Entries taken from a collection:
******
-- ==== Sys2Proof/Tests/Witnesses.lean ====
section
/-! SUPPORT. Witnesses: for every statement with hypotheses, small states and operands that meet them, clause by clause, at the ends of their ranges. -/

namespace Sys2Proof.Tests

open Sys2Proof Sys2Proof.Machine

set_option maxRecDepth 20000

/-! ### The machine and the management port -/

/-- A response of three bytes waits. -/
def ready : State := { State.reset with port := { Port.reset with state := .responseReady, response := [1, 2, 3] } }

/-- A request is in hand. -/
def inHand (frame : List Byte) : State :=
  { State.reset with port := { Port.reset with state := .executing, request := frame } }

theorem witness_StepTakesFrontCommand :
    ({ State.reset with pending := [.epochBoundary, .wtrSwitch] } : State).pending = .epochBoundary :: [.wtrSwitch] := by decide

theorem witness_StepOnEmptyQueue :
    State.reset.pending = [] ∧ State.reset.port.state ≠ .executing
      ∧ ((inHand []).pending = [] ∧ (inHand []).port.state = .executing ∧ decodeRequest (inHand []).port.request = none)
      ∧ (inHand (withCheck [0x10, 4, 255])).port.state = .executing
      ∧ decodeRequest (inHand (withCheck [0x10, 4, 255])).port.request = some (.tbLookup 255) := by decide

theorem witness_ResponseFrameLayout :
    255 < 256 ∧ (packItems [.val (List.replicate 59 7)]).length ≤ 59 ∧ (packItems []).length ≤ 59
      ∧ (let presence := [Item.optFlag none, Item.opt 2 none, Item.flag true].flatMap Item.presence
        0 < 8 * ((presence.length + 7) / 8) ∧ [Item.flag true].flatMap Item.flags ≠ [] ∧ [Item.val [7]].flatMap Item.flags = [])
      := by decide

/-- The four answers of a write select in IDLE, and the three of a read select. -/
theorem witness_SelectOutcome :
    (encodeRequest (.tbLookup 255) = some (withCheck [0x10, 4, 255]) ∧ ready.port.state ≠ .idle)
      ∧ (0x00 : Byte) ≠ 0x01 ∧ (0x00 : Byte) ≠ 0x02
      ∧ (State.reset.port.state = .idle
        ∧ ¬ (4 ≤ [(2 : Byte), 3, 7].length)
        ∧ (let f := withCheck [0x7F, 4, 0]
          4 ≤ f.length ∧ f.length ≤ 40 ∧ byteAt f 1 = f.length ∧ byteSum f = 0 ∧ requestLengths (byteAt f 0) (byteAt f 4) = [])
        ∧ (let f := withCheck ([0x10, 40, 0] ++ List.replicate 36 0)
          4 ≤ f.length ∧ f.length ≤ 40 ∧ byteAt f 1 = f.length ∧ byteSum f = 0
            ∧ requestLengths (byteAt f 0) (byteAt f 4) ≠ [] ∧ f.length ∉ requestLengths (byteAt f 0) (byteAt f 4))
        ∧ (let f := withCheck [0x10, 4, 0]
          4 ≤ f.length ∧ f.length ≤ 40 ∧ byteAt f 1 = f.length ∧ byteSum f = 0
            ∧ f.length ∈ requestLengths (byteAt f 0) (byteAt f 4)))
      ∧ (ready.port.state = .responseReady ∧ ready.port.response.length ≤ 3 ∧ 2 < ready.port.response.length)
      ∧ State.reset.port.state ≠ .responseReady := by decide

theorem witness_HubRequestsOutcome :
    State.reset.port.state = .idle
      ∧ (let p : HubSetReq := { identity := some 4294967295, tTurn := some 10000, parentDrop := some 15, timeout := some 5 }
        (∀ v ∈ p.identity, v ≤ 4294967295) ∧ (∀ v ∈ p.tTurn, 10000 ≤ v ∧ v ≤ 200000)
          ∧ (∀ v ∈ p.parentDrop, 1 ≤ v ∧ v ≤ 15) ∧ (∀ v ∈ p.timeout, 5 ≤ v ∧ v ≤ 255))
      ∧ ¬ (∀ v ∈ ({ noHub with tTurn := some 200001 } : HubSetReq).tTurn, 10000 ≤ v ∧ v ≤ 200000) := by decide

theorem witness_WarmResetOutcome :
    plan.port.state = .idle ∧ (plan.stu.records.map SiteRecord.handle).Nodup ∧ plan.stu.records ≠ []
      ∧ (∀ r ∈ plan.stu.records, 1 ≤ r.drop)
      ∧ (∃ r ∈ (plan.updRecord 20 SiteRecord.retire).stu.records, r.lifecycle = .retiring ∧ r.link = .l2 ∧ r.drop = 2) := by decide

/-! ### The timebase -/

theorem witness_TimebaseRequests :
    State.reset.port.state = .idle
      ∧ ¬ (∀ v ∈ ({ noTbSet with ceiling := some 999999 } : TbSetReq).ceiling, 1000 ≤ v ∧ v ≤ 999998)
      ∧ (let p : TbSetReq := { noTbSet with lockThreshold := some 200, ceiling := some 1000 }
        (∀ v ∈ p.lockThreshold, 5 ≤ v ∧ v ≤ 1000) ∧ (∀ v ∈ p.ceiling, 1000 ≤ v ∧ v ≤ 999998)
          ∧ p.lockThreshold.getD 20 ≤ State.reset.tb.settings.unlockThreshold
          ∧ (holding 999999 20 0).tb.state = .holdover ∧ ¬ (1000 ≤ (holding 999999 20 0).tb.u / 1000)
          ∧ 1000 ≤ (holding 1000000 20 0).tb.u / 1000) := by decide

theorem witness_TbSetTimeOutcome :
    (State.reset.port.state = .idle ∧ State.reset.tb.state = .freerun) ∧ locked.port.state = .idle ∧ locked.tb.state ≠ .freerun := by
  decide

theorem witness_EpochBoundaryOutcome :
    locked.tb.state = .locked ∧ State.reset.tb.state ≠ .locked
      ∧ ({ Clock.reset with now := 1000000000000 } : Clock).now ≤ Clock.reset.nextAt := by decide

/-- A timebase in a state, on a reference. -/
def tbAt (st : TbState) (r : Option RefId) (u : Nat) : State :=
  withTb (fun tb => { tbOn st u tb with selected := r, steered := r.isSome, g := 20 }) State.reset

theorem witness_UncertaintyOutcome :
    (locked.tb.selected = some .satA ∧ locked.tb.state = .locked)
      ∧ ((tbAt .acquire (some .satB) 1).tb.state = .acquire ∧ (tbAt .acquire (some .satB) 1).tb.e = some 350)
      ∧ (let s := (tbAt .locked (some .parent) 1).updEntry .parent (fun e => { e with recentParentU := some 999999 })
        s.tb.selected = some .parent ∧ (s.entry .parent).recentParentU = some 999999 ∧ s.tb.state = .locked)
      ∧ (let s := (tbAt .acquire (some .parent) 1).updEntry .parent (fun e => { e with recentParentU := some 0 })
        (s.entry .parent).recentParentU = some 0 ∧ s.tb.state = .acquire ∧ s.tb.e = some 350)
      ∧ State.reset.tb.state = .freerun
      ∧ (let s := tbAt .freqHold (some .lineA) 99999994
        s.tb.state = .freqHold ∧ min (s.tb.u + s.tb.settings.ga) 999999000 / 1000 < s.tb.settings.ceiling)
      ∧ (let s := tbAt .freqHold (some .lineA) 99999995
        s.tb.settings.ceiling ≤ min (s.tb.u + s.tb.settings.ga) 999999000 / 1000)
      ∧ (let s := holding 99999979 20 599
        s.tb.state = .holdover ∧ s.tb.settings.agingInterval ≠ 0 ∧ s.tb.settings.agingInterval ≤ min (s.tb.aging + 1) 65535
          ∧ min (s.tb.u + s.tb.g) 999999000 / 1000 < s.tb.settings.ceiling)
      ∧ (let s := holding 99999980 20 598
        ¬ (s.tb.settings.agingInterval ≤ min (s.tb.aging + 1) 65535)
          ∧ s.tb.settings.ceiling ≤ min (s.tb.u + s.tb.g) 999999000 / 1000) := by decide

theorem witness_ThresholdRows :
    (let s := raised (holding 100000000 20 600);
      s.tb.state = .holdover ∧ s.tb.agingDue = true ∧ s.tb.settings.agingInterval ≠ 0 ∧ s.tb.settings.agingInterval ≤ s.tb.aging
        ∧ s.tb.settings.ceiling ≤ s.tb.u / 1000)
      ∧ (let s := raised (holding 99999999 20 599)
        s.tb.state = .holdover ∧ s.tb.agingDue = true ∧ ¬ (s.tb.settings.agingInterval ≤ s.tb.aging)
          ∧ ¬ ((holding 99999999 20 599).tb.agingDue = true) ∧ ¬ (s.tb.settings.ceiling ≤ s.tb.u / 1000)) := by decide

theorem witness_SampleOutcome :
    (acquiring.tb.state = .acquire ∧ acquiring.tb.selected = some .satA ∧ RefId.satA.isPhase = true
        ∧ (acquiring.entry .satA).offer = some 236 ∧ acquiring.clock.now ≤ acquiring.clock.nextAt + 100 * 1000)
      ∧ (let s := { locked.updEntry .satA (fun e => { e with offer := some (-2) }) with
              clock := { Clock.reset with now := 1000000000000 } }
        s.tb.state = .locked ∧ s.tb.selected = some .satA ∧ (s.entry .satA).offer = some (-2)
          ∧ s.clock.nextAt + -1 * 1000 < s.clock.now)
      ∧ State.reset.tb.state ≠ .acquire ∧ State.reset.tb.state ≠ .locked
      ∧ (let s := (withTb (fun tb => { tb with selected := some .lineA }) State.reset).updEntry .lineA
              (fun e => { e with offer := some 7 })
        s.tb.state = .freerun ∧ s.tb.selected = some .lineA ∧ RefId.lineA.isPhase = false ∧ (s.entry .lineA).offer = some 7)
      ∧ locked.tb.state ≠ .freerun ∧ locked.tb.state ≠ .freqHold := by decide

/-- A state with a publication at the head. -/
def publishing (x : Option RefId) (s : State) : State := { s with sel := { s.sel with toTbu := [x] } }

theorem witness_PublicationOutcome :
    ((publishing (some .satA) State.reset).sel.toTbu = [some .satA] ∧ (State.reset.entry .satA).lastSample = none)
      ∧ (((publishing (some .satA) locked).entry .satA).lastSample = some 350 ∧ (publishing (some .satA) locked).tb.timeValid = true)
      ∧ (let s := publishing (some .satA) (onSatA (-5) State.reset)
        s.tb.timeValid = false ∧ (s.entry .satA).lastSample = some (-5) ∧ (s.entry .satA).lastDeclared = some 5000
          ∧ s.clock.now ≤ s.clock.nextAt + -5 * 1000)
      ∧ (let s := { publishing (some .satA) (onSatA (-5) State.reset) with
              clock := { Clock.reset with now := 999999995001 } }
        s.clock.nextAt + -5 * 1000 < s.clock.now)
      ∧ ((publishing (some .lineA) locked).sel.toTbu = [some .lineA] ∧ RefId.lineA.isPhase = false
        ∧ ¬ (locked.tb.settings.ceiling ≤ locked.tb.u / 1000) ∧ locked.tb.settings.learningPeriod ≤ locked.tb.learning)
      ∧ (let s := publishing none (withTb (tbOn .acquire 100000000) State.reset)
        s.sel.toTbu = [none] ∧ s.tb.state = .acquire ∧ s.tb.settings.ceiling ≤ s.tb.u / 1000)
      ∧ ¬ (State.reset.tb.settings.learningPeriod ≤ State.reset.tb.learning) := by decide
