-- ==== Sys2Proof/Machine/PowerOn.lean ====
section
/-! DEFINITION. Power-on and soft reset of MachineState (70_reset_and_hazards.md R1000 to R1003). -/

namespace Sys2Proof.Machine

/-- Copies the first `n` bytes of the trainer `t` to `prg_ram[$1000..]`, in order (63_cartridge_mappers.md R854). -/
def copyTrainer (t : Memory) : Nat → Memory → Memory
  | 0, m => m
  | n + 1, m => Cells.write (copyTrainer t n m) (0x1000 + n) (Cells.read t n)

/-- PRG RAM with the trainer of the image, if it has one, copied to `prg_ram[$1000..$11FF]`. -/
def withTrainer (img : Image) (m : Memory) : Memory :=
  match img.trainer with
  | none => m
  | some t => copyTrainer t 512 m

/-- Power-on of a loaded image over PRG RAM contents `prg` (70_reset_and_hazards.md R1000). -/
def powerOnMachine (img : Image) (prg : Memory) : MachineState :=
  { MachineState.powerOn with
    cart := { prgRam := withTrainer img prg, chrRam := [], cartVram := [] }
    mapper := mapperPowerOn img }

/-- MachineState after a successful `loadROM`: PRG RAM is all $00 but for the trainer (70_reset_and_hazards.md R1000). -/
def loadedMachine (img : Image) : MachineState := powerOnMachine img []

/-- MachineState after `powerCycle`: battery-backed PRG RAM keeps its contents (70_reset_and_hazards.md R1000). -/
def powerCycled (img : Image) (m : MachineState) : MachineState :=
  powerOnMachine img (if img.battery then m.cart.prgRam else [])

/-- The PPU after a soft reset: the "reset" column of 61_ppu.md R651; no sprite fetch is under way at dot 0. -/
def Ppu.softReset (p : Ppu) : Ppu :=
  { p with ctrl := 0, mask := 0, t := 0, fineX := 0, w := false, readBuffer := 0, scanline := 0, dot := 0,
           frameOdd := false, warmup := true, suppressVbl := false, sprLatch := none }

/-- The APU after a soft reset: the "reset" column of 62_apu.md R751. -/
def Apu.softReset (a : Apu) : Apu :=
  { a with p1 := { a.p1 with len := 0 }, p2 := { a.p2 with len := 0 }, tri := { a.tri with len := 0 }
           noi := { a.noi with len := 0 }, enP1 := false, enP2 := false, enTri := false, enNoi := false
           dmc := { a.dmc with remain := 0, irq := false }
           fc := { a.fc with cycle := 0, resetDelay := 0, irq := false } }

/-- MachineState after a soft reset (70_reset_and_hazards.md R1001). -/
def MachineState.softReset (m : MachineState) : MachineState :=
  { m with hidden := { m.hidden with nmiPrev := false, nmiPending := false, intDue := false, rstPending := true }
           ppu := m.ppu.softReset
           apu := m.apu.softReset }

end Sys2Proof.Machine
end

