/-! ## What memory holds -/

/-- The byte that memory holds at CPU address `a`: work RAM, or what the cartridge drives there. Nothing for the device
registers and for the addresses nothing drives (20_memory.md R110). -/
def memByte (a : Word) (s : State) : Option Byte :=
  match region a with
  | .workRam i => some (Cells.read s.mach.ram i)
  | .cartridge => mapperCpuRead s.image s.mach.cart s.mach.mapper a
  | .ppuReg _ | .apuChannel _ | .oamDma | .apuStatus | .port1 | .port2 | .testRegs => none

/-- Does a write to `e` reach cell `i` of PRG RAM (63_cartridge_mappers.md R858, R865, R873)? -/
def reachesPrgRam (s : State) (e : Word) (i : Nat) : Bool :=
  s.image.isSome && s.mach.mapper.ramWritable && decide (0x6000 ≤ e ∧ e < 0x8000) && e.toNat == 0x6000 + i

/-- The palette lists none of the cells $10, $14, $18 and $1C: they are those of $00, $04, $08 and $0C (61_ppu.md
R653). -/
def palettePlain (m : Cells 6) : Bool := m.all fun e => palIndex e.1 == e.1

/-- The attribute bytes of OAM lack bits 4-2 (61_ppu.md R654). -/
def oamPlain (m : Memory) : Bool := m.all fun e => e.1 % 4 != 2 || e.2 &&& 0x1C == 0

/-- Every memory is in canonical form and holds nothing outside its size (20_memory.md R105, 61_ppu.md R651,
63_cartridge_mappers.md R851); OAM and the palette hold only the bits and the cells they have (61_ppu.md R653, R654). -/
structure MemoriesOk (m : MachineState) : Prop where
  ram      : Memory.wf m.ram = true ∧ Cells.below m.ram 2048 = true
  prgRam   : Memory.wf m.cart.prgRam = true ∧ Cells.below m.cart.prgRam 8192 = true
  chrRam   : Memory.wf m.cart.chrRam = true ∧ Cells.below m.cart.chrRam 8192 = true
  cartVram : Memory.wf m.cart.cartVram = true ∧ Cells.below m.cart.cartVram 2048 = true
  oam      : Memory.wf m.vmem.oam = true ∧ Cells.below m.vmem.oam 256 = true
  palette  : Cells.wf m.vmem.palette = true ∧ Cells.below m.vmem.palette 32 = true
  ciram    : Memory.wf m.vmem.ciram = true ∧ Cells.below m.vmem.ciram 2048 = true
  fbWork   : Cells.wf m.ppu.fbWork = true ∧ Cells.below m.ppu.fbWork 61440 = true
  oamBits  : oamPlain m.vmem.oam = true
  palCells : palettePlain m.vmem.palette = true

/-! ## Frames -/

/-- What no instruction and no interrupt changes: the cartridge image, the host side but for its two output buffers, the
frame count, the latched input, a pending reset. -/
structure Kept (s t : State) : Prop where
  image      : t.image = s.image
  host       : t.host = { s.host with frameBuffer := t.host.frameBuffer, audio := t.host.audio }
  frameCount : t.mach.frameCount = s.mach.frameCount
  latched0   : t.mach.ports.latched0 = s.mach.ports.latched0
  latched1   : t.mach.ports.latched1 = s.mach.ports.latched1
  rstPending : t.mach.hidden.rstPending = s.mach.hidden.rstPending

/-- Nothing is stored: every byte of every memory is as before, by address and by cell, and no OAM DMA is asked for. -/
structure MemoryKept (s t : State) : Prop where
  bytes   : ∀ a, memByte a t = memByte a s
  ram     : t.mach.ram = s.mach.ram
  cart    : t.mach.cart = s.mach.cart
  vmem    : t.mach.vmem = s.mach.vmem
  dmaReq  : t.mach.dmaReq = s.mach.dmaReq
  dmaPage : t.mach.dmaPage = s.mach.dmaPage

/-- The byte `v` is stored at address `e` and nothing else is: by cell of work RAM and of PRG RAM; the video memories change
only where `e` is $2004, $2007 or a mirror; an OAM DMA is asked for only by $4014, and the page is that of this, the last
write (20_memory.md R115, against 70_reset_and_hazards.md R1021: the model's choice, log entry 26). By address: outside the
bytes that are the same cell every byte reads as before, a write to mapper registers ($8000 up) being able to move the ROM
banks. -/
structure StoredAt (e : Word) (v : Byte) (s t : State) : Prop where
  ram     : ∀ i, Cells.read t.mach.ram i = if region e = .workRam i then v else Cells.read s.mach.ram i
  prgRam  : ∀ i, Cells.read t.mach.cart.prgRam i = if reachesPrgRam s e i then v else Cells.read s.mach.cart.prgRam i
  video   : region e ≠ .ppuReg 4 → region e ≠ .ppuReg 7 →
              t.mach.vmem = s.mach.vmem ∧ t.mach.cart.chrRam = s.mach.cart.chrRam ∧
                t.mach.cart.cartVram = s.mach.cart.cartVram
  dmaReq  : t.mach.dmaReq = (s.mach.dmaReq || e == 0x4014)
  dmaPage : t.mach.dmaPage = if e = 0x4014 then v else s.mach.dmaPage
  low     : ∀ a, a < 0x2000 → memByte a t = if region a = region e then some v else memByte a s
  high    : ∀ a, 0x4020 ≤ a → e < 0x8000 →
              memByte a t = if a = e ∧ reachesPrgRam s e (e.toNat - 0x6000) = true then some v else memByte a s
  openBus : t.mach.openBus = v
******
▶ [TASK DETAILS]:
Reproduce the entries above exactly, starting at their first line and finishing with the line that contains "bytes waits. -/".

▶ [EXERCISE RESULT]:
-- ==== Sys2Proof/Tests/Witnesses.lean ====
section
/-! SUPPORT. Witnesses: for every statement with hypotheses, small states and operands that meet them, clause by clause, at the ends of their ranges. -/

namespace Sys2Proof.Tests

open Sys2Proof Sys2Proof.Machine

set_option maxRecDepth 20000

/-! ### The machine and the management port -/

/-- A response of three bytes waits. -/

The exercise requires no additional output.